• Task goal: From the listing below, copy only the lines running from the line that contains "refuse := .reservedSet" to the line that contains "t.journals = s.journals.modify w.region", both included.

• Data for the task:
====================

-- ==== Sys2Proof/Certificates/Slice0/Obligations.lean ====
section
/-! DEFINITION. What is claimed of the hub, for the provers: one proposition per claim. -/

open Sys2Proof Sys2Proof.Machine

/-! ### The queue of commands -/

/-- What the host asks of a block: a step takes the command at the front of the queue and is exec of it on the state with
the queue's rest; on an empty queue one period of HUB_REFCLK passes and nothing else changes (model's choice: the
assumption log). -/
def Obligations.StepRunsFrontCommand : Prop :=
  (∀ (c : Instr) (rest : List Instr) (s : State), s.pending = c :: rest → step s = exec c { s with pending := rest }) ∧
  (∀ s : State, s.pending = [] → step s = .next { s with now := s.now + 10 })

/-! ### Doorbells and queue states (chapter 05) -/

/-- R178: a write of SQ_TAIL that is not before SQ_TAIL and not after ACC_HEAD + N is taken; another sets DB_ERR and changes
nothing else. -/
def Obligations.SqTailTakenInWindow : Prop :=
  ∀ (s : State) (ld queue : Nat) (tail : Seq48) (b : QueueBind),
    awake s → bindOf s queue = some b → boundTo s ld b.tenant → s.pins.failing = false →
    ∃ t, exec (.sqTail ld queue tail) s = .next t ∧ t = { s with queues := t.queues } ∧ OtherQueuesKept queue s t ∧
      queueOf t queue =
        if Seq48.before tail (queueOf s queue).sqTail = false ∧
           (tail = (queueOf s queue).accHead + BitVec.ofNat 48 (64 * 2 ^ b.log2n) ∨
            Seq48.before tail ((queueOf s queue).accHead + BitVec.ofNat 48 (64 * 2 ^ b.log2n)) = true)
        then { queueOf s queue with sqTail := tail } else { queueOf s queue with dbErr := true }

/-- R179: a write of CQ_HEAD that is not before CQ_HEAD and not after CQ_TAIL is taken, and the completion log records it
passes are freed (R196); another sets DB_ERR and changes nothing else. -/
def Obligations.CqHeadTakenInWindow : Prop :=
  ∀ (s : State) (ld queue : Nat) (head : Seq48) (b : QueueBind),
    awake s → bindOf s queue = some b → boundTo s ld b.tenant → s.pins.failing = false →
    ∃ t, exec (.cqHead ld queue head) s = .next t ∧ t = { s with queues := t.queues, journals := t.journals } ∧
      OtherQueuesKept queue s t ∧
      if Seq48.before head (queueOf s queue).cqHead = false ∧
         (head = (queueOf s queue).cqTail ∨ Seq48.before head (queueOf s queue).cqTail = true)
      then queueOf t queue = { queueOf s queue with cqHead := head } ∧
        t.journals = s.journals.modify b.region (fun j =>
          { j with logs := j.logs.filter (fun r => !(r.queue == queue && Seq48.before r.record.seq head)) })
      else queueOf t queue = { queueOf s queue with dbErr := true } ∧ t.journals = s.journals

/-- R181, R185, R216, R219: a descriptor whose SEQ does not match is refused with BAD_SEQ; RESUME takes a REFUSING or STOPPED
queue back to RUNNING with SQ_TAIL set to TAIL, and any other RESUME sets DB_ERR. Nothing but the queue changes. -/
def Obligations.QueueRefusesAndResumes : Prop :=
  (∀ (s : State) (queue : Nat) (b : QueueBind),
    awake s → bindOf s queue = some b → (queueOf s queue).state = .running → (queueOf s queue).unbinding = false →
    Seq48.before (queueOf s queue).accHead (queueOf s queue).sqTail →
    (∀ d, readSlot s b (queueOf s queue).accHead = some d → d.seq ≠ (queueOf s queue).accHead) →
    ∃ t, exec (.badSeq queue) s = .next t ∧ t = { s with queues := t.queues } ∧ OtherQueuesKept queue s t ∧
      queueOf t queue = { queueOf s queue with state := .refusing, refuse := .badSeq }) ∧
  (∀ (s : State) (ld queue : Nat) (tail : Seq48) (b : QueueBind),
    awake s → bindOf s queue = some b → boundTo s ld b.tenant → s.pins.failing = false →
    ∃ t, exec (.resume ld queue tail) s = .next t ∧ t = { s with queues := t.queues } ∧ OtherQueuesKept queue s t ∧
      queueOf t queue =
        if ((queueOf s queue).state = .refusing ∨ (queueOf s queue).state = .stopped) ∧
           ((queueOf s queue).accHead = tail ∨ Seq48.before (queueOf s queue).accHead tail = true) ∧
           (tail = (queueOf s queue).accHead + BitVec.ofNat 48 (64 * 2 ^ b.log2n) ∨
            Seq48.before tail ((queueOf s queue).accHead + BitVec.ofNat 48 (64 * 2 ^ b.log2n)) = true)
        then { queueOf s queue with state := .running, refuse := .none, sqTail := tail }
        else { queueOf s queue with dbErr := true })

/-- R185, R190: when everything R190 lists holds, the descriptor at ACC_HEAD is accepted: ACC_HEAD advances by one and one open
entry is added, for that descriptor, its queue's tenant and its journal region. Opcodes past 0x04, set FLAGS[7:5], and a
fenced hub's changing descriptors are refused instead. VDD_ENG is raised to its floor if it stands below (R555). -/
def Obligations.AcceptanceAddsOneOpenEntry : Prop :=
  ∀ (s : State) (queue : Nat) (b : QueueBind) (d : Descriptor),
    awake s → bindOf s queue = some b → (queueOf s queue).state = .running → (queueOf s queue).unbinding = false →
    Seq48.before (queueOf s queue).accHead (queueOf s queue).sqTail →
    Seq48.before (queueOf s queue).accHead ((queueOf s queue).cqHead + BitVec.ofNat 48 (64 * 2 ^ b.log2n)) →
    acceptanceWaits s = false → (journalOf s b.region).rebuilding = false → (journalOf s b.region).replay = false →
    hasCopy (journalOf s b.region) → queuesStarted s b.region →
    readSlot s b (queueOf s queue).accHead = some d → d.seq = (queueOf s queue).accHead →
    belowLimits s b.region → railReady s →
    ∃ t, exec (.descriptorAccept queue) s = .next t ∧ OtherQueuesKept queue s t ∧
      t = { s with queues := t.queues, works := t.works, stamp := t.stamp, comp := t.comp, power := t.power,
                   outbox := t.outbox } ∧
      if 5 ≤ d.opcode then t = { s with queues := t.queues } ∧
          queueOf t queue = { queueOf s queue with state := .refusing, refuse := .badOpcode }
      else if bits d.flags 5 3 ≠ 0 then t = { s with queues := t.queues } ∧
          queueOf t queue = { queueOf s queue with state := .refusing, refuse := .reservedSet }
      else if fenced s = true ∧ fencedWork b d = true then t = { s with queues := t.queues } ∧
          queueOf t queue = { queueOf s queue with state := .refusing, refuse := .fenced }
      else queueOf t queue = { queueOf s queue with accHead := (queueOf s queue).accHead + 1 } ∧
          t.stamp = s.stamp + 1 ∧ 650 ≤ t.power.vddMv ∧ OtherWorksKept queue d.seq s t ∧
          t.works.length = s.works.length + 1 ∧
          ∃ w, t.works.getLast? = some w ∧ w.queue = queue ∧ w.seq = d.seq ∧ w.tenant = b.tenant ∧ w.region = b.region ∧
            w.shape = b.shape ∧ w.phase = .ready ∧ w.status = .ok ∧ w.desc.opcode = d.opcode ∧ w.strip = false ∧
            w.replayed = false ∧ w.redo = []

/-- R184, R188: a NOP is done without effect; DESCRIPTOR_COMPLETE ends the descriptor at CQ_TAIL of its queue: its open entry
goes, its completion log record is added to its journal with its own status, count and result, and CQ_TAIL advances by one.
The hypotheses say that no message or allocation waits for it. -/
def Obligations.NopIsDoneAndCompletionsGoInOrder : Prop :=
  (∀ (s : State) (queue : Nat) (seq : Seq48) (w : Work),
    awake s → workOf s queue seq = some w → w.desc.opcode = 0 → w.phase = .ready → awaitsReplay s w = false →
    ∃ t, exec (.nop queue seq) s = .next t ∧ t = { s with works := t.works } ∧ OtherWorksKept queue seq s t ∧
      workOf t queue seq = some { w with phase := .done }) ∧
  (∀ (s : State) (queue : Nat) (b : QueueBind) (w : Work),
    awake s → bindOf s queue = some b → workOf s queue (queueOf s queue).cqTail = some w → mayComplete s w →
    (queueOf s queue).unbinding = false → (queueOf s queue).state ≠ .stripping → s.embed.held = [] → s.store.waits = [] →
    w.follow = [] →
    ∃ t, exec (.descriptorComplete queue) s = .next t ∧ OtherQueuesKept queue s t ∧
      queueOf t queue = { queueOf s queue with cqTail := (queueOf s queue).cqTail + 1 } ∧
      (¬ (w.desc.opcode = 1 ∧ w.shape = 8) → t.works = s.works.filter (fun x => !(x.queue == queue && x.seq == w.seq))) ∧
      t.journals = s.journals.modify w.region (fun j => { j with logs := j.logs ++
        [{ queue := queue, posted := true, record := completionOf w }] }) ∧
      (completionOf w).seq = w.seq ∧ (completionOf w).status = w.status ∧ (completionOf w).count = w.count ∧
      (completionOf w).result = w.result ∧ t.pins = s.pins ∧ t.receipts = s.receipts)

====================

• Task answer:
          queueOf t queue = { queueOf s queue with state := .refusing, refuse := .reservedSet }
      else if fenced s = true ∧ fencedWork b d = true then t = { s with queues := t.queues } ∧
          queueOf t queue = { queueOf s queue with state := .refusing, refuse := .fenced }
      else queueOf t queue = { queueOf s queue with accHead := (queueOf s queue).accHead + 1 } ∧
          t.stamp = s.stamp + 1 ∧ 650 ≤ t.power.vddMv ∧ OtherWorksKept queue d.seq s t ∧
          t.works.length = s.works.length + 1 ∧
          ∃ w, t.works.getLast? = some w ∧ w.queue = queue ∧ w.seq = d.seq ∧ w.tenant = b.tenant ∧ w.region = b.region ∧
            w.shape = b.shape ∧ w.phase = .ready ∧ w.status = .ok ∧ w.desc.opcode = d.opcode ∧ w.strip = false ∧
            w.replayed = false ∧ w.redo = []

/-- R184, R188: a NOP is done without effect; DESCRIPTOR_COMPLETE ends the descriptor at CQ_TAIL of its queue: its open entry
goes, its completion log record is added to its journal with its own status, count and result, and CQ_TAIL advances by one.
The hypotheses say that no message or allocation waits for it. -/
def Obligations.NopIsDoneAndCompletionsGoInOrder : Prop :=
  (∀ (s : State) (queue : Nat) (seq : Seq48) (w : Work),
    awake s → workOf s queue seq = some w → w.desc.opcode = 0 → w.phase = .ready → awaitsReplay s w = false →
    ∃ t, exec (.nop queue seq) s = .next t ∧ t = { s with works := t.works } ∧ OtherWorksKept queue seq s t ∧
      workOf t queue seq = some { w with phase := .done }) ∧
  (∀ (s : State) (queue : Nat) (b : QueueBind) (w : Work),
    awake s → bindOf s queue = some b → workOf s queue (queueOf s queue).cqTail = some w → mayComplete s w →
    (queueOf s queue).unbinding = false → (queueOf s queue).state ≠ .stripping → s.embed.held = [] → s.store.waits = [] →
    w.follow = [] →
    ∃ t, exec (.descriptorComplete queue) s = .next t ∧ OtherQueuesKept queue s t ∧
      queueOf t queue = { queueOf s queue with cqTail := (queueOf s queue).cqTail + 1 } ∧
      (¬ (w.desc.opcode = 1 ∧ w.shape = 8) → t.works = s.works.filter (fun x => !(x.queue == queue && x.seq == w.seq))) ∧
      t.journals = s.journals.modify w.region (fun j => { j with logs := j.logs ++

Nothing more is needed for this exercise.